> **TASK GOAL**
Look through the data below for the line with "else if lone && e != 0 then .error .resExt", and transcribe it exactly together with each line after it up to and including the line with "step 3). -/". Give nothing else.

> **PROVIDED ENTRIES**

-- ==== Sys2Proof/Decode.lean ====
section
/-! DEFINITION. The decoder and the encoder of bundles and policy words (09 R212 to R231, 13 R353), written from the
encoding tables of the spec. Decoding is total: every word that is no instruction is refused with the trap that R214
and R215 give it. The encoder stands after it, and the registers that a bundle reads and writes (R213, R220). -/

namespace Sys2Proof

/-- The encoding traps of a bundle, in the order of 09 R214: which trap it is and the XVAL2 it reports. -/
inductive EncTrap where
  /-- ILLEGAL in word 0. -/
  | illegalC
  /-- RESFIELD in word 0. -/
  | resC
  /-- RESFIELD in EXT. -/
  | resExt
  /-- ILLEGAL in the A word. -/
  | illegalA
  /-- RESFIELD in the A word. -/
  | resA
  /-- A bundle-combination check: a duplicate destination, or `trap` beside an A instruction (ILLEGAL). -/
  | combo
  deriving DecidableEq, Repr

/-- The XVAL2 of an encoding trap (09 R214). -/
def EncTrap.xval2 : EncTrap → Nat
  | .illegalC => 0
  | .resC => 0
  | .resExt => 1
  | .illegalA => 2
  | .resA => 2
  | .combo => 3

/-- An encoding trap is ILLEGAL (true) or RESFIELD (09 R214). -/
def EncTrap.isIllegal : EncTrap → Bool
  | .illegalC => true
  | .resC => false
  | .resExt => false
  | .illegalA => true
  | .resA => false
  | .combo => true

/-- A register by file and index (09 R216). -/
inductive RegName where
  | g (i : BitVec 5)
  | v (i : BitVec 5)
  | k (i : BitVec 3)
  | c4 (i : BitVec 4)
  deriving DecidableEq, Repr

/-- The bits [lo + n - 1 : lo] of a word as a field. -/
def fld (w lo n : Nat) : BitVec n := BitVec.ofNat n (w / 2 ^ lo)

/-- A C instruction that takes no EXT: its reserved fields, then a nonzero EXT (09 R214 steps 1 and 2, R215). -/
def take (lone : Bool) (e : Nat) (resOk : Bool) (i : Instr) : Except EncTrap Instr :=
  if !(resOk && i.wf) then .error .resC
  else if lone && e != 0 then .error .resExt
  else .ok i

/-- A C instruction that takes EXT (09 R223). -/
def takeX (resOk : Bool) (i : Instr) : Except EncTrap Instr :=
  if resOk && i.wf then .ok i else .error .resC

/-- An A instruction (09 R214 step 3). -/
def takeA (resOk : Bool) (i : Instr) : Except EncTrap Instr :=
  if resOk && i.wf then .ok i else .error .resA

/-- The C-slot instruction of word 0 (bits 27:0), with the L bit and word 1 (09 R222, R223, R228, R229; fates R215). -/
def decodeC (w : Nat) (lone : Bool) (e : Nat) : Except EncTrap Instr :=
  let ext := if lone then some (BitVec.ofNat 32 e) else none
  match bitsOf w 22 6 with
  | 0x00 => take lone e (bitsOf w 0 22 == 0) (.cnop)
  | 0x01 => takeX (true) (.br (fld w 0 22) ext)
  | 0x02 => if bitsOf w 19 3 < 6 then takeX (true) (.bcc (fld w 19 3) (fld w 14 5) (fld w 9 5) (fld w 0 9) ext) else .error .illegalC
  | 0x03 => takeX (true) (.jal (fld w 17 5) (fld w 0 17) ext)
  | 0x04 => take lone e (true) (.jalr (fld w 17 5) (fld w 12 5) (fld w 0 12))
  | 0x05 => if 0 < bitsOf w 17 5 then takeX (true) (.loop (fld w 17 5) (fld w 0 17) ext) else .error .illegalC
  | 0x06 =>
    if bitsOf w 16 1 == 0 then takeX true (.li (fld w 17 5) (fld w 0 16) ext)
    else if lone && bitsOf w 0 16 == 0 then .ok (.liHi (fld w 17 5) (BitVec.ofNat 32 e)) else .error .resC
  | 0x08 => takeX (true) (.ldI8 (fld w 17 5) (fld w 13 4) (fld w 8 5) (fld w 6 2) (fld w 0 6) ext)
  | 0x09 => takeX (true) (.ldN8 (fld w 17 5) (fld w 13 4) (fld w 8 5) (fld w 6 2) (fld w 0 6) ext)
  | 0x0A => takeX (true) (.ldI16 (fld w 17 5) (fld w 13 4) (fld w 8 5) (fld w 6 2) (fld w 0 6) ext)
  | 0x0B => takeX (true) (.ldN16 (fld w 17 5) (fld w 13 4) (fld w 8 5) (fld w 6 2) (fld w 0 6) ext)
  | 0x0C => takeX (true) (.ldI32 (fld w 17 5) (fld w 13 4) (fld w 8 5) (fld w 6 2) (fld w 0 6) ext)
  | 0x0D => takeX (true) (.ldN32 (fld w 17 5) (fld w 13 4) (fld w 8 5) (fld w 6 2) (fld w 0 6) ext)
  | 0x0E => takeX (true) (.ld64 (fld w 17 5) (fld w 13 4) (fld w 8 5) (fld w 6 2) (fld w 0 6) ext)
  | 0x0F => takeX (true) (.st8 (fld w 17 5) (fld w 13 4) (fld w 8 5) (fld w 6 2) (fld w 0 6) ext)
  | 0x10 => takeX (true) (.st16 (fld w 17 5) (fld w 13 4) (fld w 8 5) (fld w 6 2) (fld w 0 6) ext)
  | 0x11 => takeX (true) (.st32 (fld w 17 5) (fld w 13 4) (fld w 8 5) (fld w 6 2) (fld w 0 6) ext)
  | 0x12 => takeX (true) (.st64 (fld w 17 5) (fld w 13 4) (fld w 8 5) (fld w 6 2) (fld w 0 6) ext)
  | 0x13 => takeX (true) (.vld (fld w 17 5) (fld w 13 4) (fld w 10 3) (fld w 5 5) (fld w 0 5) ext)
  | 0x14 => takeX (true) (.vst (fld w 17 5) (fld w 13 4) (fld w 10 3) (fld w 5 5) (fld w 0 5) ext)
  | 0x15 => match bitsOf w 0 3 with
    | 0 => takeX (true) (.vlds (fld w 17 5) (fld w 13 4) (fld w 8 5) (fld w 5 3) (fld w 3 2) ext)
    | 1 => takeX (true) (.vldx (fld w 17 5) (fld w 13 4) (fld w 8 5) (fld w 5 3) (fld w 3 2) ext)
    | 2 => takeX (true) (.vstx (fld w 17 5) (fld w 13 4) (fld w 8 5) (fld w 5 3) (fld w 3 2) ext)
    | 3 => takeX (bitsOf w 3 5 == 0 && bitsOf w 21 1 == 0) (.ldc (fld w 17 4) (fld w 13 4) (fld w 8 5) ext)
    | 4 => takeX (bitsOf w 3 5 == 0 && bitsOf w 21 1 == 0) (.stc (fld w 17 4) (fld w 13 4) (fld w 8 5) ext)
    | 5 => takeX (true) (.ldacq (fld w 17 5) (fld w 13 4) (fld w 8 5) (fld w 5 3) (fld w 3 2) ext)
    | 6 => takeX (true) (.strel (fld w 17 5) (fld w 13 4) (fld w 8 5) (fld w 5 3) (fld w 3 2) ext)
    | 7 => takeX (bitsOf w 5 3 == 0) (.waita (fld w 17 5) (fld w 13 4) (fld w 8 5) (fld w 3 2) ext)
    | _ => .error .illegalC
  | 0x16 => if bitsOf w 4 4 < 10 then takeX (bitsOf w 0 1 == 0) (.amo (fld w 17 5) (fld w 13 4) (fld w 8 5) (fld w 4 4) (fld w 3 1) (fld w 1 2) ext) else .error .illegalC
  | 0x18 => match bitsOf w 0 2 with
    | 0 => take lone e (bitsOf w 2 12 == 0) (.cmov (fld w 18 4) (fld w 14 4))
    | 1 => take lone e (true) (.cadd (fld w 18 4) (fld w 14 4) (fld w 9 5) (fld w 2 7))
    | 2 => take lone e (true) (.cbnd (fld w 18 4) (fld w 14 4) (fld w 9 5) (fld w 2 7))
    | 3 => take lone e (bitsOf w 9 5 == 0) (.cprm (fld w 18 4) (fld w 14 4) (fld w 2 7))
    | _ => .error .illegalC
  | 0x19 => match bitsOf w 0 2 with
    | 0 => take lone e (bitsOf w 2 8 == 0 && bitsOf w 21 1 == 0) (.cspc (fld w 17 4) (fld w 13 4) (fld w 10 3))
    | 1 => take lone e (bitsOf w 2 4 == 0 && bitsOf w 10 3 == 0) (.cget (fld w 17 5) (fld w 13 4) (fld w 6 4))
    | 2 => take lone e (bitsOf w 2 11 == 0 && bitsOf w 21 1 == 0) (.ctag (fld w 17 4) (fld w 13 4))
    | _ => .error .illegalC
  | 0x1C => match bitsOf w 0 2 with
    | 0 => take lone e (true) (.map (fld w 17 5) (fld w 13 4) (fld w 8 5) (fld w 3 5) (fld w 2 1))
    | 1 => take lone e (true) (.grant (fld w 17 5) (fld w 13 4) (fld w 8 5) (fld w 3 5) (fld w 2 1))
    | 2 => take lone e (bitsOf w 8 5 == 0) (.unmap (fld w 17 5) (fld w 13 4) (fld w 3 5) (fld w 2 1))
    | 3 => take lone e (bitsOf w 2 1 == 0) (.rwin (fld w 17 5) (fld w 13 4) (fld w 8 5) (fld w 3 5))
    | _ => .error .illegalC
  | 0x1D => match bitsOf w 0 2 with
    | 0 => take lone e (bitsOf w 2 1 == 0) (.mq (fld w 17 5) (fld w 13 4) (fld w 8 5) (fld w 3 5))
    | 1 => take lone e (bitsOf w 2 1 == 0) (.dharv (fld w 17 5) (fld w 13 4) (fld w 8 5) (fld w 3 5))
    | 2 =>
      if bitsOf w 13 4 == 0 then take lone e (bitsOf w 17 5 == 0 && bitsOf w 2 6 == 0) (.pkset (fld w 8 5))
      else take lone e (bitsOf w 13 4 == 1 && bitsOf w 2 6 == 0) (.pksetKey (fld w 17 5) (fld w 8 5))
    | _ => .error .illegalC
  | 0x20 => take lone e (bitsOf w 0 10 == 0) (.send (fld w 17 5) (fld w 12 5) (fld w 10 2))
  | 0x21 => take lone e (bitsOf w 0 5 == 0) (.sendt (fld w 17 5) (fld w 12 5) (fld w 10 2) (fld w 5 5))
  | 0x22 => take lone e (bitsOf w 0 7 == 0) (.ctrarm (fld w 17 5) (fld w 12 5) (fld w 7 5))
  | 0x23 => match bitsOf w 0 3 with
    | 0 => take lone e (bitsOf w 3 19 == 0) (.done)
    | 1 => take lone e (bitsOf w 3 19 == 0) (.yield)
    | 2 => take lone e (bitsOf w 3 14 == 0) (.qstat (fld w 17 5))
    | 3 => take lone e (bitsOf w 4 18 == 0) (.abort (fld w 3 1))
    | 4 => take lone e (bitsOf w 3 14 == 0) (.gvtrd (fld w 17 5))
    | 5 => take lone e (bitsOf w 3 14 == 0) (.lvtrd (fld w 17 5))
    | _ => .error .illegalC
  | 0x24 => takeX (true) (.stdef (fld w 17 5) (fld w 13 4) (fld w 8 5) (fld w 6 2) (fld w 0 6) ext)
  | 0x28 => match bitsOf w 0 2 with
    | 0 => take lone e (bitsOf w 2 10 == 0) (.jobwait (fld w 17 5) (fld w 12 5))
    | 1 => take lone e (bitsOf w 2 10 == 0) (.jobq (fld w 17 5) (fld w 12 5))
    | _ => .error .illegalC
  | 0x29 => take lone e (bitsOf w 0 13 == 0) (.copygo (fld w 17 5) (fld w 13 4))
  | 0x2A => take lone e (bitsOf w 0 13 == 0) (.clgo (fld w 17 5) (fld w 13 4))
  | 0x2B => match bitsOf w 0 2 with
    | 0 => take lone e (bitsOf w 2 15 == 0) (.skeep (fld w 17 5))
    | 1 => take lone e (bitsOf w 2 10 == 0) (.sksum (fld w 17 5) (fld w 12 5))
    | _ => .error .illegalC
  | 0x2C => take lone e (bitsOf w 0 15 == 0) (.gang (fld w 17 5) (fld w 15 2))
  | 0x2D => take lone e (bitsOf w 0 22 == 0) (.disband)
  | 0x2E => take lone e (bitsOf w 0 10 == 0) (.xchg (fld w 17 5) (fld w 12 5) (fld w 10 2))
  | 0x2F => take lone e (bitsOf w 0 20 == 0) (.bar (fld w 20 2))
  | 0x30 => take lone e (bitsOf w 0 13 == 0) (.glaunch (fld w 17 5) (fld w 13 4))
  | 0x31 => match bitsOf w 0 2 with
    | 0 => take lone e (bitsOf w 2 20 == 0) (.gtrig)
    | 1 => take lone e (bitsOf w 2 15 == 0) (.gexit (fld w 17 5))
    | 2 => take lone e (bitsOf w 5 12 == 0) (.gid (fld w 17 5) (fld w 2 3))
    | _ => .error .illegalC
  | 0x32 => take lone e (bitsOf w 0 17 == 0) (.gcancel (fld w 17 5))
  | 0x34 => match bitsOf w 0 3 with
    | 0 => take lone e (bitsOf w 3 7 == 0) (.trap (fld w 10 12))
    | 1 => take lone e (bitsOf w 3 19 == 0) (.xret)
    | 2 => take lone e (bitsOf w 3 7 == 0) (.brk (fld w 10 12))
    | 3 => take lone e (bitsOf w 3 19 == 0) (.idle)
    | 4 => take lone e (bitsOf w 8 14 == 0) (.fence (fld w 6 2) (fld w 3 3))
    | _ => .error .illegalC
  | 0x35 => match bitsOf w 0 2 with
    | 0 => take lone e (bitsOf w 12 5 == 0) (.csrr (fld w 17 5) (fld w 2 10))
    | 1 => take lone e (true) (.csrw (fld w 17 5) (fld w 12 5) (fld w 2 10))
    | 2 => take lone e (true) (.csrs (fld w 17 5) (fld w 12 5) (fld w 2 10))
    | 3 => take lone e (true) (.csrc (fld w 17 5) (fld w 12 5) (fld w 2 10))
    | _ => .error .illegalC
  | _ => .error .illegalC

> **ANSWER TO THIS PROBLEM**
  else if lone && e != 0 then .error .resExt
  else .ok i

/-- A C instruction that takes EXT (09 R223). -/
def takeX (resOk : Bool) (i : Instr) : Except EncTrap Instr :=
  if resOk && i.wf then .ok i else .error .resC

/-- An A instruction (09 R214 step 3). -/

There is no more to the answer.